Peregrine also hopes the IIb findings in second-line NSCLC will attract a partner for ex-U.S. rights to help move the program into a global Phase III and enable Peregrine to push the drug forward in Phase II studies in additional indications.

"We have quite a number of interested parties and, quite frankly, [these are] the data they've been waiting for," King said.

In a research note, Roth Capital Partners analyst Joseph Pantginis reiterated his "buy" rating and raised his target from $3.30 to $5.00.

"We are impressed by the strong clinical data for the primary ORR endpoint as well as the current indications of a survival benefit as well," Pantginis wrote. "We believe important support of the robust data include 1) double-blind and randomized status, 2) independent reads of clinical responses, 3) control arm acted as predicted and 4) IDMC did not identify any safety issues with bavi. With these data in hand, we expect the company to discuss this international study (~50% enrolled in U.S.) with the FDA in 2H12."

Peregrine manufactures the drug through a wholly owned subsidiary, Avid Bioservices, "so we're set to move as quickly as possible into that Phase III study," King said.

In December 2011, Peregrine's stock enjoyed a similar uptick when the company reported a 50 percent improvement in ORR from topline Phase II data of bavituximab in patients with front-line State IV NSLCL. In that study, bavituximab was tested in combination with carboplatin and paclitaxel. (See BioWorld Today, Dec. 7, 2011.)

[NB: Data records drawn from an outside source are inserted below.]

theorem passComplete_keeps (W : WritesLm Q) (s : State) (hs : Mem Q s) : Mem Q (passComplete s) := by
  unfold passComplete
  with_reducible refine keep_ite ?_ ?_
  · with_reducible refine State.passDone_keeps W _ ?_
    with_reducible exact hs
  · split <;> first
      | (with_reducible refine State.previewDone_keeps W _ _ ?_
         with_reducible exact hs)
      | (with_reducible exact hs)

theorem State.headFrame_keeps (W : WritesLm Q) (s : State) (n : Word) (hs : Mem Q s) : Mem Q (State.headFrame s n) := by
  unfold State.headFrame
  extract_lets -merge +onlyGivenNames a1 a2 a3 a4
  have ha1 : Mem Q a1 := by
    subst a1
    with_reducible refine State.settlePvw_keeps _ ?_
    with_reducible refine State.startVideo_keeps _ _ ?_
    with_reducible refine State.detectIf_keeps _ _ _ ?_
    with_reducible exact hs
  try clear_value a1
  try clear_value a2
  have ha3 : Mem Q a3 := by
    subst a3
    with_reducible refine State.cutPreview_keeps _ _ ?_
    unfold Mem; dsimp only; refine mem_in ?_
    with_reducible exact ha1
  try clear_value a3
  have ha4 : Mem Q a4 := by
    subst a4
    with_reducible refine State.commitsAt_keeps W _ _ ?_
    with_reducible exact ha3
  try clear_value a4
  with_reducible refine keep_ite ?_ ?_
  · with_reducible exact hs
  · with_reducible refine State.arm_keeps _ ?_
    with_reducible refine State.startFetches_keeps _ _ ?_
    with_reducible refine State.selectFrames_keeps _ _ ?_
    with_reducible exact ha4

theorem execPassComplete_keeps (W : WritesLm Q) (s : State) (hs : Mem Q s) : OutMem Q (execPassComplete s) := by
  unfold execPassComplete
  with_reducible refine onRun_keeps _ _ ?_ ?_
  · with_reducible exact hs
  · intro x1 h1
    with_reducible refine passComplete_keeps W _ ?_
    with_reducible exact h1

theorem flowClear_keeps (W : WritesLm Q) (d : Desc) (s : State) (hs : Mem Q s) : Mem Q (flowClear d s) := by
  unfold flowClear
  extract_lets -merge +onlyGivenNames a1 a2
  try clear_value a1
  try clear_value a2
  with_reducible refine keep_ite ?_ ?_
  · with_reducible refine State.finish_keeps W _ _ _ _ _ ?_
    with_reducible exact hs
  · with_reducible refine State.finish_keeps W _ _ _ _ _ ?_
    unfold Mem; dsimp only; refine mem_in ?_
    with_reducible exact hs

theorem sacnMap_keeps (W : WritesLm Q) (d : Desc) (s : State) (hs : Mem Q s) : Mem Q (sacnMap d s) := by
  unfold sacnMap
  extract_lets -merge +onlyGivenNames a1 a2 a3 a4 a5 a6
  try clear_value a1
  try clear_value a2
  try clear_value a3
  try clear_value a4
  try clear_value a5
  try clear_value a6
  with_reducible refine keep_ite ?_ ?_
  · with_reducible refine State.finish_keeps W _ _ _ _ _ ?_
    with_reducible exact hs
  · with_reducible refine State.finish_keeps W _ _ _ _ _ ?_
    unfold Mem; dsimp only; refine mem_in ?_
    with_reducible exact hs

theorem execFlowClear_keeps (W : WritesLm Q) (d : Desc) (s : State) (hs : Mem Q s) : OutMem Q (execFlowClear d s) := by
  unfold execFlowClear
  with_reducible refine onOp_keeps W _ _ _ _ _ ?_ ?_
  · with_reducible exact hs
  · intro x1 h1
    with_reducible refine flowClear_keeps W _ _ ?_
    with_reducible exact h1

theorem State.setPvw_keeps (W : WritesLm Q) (s : State) (d : Desc) (hs : Mem Q s) : Mem Q (State.setPvw s d) := by
  unfold State.setPvw
  extract_lets -merge +onlyGivenNames a1
  try clear_value a1
  with_reducible refine State.finish_keeps W _ _ _ _ _ ?_
  unfold Mem; dsimp only; refine mem_in ?_
  with_reducible exact hs

theorem txflowSet_keeps (W : WritesLm Q) (d : Desc) (s : State) (hs : Mem Q s) : Mem Q (txflowSet d s) := by
  unfold txflowSet
  extract_lets -merge +onlyGivenNames a1 a2
  try clear_value a1
  try clear_value a2
  with_reducible refine keep_ite ?_ ?_
  · with_reducible refine State.finish_keeps W _ _ _ _ _ ?_
    with_reducible exact hs
  · with_reducible refine State.finish_keeps W _ _ _ _ _ ?_
    unfold Mem; dsimp only; refine mem_in ?_
    with_reducible exact hs

theorem stepDispatch_keeps (i : Nat) (s : State) (hs : Mem Q s) : Mem Q (stepDispatch i s) := by
  unfold stepDispatch
  split <;> first
    | (with_reducible exact hs)
    | (split <;> first
         | (with_reducible exact hs)
         | (extract_lets -merge +onlyGivenNames a1 a2 a3 a4
            have ha1 : Mem Q a1 := by
              subst a1
              with_reducible refine State.advanceTo_keeps _ _ ?_
              with_reducible exact hs
            try clear_value a1
            have ha2 : Mem Q a2.2 := by
              subst a2
              with_reducible refine State.runUnit_keeps _ _ ?_
              with_reducible exact ha1
            try clear_value a2
            have ha3 : Mem Q a3 := by
              subst a3
              with_reducible exact ha2
            try clear_value a3
            try clear_value a4
            with_reducible refine keep_ite ?_ ?_
            · with_reducible exact hs
            · with_reducible refine keep_ite ?_ ?_
              · with_reducible refine State.dispatched_keeps _ _ _ ?_
                with_reducible exact ha1
              · with_reducible refine keep_ite ?_ ?_
                · with_reducible refine State.dispatched_keeps _ _ _ ?_
                  unfold Mem; dsimp only; refine mem_in ?_
                  with_reducible exact ha3
                · with_reducible refine State.waitsUnit_keeps _ _ ?_
                  with_reducible exact ha2))

theorem rxPost_keeps (W : WritesLm Q) (d : Desc) (s : State) (hs : Mem Q s) : Mem Q (rxPost d s) := by
  unfold rxPost
  extract_lets -merge +onlyGivenNames a1 a2 a3
  try clear_value a1
  have ha2 : Mem Q a2 := by
    subst a2
    with_reducible refine State.starts_keeps _ _ ?_
    with_reducible exact hs
  try clear_value a2
  try clear_value a3
  with_reducible refine keep_ite ?_ ?_
  · with_reducible refine State.finish_keeps W _ _ _ _ _ ?_
    with_reducible exact hs
  · with_reducible refine keep_ite ?_ ?_
    · with_reducible refine State.finish_keeps W _ _ _ _ _ ?_
      with_reducible exact hs
    · unfold Mem; dsimp only; refine mem_in ?_
      with_reducible exact ha2

theorem execSacnMap_keeps (W : WritesLm Q) (d : Desc) (s : State) (hs : Mem Q s) : OutMem Q (execSacnMap d s) := by
  unfold execSacnMap
  with_reducible refine onOp_keeps W _ _ _ _ _ ?_ ?_
  · with_reducible exact hs
  · intro x1 h1
    with_reducible refine sacnMap_keeps W _ _ ?_
    with_reducible exact h1

theorem sourceSet_keeps (W : WritesLm Q) (d : Desc) (s : State) (hs : Mem Q s) : Mem Q (sourceSet d s) := by
  unfold sourceSet
  extract_lets -merge +onlyGivenNames a1 a2 a3 a4 a5 a6 a7 a8
  try clear_value a1
  try clear_value a2
  try clear_value a3
  try clear_value a4
  try clear_value a5
  try clear_value a6
  try clear_value a7
  try clear_value a8
  with_reducible refine keep_ite ?_ ?_
  · with_reducible refine State.finish_keeps W _ _ _ _ _ ?_
    with_reducible exact hs
  · with_reducible refine keep_ite ?_ ?_
    · with_reducible refine State.finish_keeps W _ _ _ _ _ ?_
      with_reducible exact hs
    · with_reducible refine keep_ite ?_ ?_
      · with_reducible refine State.finish_keeps W _ _ _ _ _ ?_
        with_reducible exact hs
      · with_reducible refine keep_ite ?_ ?_
        · with_reducible refine State.finish_keeps W _ _ _ _ _ ?_
          with_reducible exact hs
        · with_reducible refine State.finish_keeps W _ _ _ _ _ ?_
          with_reducible refine State.showSrc_keeps _ _ _ ?_
          with_reducible refine State.setSource_keeps _ _ _ ?_
          with_reducible exact hs

theorem flowStats_keeps (W : WritesLm Q) (d : Desc) (ok : Bool) (s : State) (hs : Mem Q s) : Mem Q (flowStats d ok s) := by
  unfold flowStats
  extract_lets -merge +onlyGivenNames a1 a2
  try clear_value a1
  try clear_value a2
  with_reducible refine keep_ite ?_ ?_
  · with_reducible refine State.finish_keeps W _ _ _ _ _ ?_
    with_reducible exact hs
  · with_reducible refine keep_ite ?_ ?_
    · with_reducible refine State.finish_keeps W _ _ _ _ _ ?_
      with_reducible exact hs
    · with_reducible refine State.finish_keeps W _ _ _ _ _ ?_
      with_reducible refine State.emit_keeps _ _ ?_
      with_reducible exact hs

theorem flowSet_keeps (W : WritesLm Q) (d : Desc) (s : State) (hs : Mem Q s) : Mem Q (flowSet d s) := by
  unfold flowSet
  extract_lets -merge +onlyGivenNames a1 a2 a3 a4
  try clear_value a1
  try clear_value a2
  try clear_value a3
  try clear_value a4
  with_reducible refine keep_ite ?_ ?_
  · with_reducible refine State.finish_keeps W _ _ _ _ _ ?_
    with_reducible exact hs
  · with_reducible refine keep_ite ?_ ?_
    · with_reducible refine State.finish_keeps W _ _ _ _ _ ?_
      with_reducible exact hs
    · with_reducible refine State.finish_keeps W _ _ _ _ _ ?_
      unfold Mem; dsimp only; refine mem_in ?_
      with_reducible exact hs

theorem sacnCue_keeps (W : WritesLm Q) (d : Desc) (s : State) (hs : Mem Q s) : Mem Q (sacnCue d s) := by
  unfold sacnCue
  extract_lets -merge +onlyGivenNames a1
  try clear_value a1
  with_reducible refine keep_ite ?_ ?_
  · with_reducible refine State.finish_keeps W _ _ _ _ _ ?_
    with_reducible exact hs
  · with_reducible refine State.finish_keeps W _ _ _ _ _ ?_
    unfold Mem; dsimp only; refine mem_in ?_
    with_reducible exact hs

Nevertheless, shares continue to trade near the bottom of their 52-week range, and King admitted investors are taking a wait-and-see about additional data points expected from the company this year, including bavituximab data in the other Phase II indications and preliminary readouts of four investigator-sponsored trials.

But he's not worried. "Partnering is a huge aspect that brings a certain amount of validation with it," he said. "I think we'll see a lot of downstream benefits from this particular set of data."